(Exercise material):
***

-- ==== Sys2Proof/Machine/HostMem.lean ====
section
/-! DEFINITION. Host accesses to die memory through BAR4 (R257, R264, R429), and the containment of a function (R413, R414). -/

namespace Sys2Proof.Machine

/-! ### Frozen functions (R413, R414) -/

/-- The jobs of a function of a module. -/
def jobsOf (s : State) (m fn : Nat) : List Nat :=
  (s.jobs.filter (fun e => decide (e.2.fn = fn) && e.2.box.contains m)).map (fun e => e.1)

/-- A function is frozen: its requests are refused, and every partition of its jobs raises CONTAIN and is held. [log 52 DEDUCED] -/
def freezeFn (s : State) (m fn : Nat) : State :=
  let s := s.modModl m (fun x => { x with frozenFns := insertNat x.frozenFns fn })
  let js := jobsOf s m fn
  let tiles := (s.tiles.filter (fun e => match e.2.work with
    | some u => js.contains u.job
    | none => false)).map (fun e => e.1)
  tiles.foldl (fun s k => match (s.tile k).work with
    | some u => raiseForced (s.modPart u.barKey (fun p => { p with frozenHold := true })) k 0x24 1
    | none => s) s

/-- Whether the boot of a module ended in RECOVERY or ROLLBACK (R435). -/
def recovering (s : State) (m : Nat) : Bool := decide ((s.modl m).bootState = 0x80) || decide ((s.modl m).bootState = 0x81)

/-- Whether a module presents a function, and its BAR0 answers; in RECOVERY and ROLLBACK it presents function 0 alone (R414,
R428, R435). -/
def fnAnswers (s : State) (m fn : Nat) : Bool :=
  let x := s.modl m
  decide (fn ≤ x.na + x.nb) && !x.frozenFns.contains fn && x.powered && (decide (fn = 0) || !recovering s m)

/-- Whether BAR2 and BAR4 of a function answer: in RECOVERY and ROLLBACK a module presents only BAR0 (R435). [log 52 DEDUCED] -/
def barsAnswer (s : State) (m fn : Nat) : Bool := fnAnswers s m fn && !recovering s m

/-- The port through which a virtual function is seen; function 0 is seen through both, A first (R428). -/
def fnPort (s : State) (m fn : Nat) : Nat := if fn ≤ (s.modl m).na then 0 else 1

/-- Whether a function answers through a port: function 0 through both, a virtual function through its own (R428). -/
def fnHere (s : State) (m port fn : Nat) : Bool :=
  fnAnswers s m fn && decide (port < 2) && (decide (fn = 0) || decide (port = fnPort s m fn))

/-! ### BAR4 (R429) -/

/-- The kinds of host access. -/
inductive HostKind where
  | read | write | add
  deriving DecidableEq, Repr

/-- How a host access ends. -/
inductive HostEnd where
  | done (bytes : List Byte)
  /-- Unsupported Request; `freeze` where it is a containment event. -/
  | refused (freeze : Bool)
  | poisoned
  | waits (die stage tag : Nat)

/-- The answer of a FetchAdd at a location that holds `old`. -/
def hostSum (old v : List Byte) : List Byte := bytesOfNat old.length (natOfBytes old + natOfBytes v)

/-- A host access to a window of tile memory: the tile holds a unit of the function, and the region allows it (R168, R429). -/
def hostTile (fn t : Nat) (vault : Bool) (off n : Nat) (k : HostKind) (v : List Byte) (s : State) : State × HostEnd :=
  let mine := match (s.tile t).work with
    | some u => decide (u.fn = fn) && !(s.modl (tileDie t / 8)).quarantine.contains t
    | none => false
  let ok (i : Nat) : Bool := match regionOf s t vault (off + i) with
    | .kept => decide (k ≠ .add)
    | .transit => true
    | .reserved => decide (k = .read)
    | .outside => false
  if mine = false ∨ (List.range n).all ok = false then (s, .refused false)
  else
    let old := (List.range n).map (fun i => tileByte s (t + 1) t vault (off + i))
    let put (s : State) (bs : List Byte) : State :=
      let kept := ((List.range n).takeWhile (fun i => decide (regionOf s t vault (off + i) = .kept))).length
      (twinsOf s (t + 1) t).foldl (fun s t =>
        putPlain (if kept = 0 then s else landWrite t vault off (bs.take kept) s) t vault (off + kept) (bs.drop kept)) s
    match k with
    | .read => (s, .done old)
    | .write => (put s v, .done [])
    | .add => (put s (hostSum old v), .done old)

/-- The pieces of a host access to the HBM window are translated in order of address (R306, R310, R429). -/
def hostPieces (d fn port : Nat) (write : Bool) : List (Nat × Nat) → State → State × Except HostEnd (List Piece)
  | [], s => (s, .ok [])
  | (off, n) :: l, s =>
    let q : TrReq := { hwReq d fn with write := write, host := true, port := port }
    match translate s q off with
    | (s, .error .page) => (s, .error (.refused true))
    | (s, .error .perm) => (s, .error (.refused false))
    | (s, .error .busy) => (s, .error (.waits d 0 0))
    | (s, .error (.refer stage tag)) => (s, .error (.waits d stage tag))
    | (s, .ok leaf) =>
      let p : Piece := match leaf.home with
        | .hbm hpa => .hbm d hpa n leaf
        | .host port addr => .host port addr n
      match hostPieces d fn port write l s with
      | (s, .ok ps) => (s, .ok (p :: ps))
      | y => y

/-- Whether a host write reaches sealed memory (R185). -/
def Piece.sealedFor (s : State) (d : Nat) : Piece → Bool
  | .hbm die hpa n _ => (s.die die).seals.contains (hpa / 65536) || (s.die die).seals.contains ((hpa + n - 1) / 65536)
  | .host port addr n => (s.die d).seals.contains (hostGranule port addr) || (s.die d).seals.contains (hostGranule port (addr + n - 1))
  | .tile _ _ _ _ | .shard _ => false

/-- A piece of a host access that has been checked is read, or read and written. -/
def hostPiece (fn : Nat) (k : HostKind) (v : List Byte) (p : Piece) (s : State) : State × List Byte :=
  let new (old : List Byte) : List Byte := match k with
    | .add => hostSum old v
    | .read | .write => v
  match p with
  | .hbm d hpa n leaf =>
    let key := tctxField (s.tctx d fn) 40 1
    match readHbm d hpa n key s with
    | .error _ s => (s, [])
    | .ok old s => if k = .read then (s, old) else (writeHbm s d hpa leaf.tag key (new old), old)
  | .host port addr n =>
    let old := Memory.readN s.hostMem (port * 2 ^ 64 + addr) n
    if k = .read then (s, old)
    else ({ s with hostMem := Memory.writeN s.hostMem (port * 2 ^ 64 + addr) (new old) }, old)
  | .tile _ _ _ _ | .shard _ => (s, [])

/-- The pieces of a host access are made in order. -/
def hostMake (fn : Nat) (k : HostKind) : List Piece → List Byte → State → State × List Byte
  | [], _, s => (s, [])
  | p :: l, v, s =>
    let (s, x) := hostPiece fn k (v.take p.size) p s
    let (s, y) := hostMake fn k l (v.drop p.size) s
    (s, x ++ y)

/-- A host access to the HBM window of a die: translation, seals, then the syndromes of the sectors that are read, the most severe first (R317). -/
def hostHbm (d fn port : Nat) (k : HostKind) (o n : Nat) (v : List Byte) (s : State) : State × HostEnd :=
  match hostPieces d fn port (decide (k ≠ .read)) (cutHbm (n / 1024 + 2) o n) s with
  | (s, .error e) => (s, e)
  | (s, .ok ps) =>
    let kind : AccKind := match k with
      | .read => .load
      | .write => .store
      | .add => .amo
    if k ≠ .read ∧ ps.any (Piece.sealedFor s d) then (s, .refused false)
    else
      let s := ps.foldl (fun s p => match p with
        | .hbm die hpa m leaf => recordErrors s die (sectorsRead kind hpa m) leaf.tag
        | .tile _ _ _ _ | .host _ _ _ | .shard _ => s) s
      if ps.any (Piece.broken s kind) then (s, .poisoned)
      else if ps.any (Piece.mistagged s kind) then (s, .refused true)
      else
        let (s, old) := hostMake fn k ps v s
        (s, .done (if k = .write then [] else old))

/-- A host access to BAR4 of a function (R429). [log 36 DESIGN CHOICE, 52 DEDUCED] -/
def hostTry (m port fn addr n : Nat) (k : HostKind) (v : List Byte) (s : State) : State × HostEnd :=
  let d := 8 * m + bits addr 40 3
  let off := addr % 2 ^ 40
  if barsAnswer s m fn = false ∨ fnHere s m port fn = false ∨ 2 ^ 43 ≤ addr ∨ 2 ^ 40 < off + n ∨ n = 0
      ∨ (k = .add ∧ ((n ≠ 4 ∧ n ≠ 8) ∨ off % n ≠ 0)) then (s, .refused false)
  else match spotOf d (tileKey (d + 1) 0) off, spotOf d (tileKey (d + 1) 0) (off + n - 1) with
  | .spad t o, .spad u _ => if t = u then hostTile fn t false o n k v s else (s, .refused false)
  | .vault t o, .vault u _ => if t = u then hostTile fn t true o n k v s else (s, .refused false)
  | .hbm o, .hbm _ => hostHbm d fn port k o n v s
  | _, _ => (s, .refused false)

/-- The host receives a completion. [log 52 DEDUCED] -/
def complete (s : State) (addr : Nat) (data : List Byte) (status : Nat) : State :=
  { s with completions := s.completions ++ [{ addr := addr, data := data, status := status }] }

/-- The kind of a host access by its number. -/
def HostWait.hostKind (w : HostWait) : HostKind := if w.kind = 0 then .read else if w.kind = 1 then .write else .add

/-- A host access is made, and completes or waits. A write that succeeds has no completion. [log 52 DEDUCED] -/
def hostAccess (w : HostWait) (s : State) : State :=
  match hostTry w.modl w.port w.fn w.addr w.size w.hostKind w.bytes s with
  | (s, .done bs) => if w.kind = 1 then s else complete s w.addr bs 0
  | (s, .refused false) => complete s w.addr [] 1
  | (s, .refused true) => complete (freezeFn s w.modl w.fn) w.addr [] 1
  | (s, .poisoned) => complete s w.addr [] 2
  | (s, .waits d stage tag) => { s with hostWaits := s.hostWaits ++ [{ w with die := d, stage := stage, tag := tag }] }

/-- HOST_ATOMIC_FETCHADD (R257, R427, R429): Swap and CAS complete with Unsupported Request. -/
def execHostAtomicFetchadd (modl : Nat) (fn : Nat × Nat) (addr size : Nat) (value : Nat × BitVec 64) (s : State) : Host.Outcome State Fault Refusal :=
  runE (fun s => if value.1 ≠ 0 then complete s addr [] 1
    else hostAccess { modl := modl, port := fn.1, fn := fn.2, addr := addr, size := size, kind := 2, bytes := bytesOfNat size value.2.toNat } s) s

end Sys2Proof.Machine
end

***

(What you need to do):
Exactly the lines above from the one with "let p : Piece := match leaf.home with" to the one with "and written. -/", both included, are to be quoted; leave the rest out.

(Written reply):
      let p : Piece := match leaf.home with
        | .hbm hpa => .hbm d hpa n leaf
        | .host port addr => .host port addr n
      match hostPieces d fn port write l s with
      | (s, .ok ps) => (s, .ok (p :: ps))
      | y => y

/-- Whether a host write reaches sealed memory (R185). -/
def Piece.sealedFor (s : State) (d : Nat) : Piece → Bool
  | .hbm die hpa n _ => (s.die die).seals.contains (hpa / 65536) || (s.die die).seals.contains ((hpa + n - 1) / 65536)
  | .host port addr n => (s.die d).seals.contains (hostGranule port addr) || (s.die d).seals.contains (hostGranule port (addr + n - 1))
  | .tile _ _ _ _ | .shard _ => false

/-- A piece of a host access that has been checked is read, or read and written. -/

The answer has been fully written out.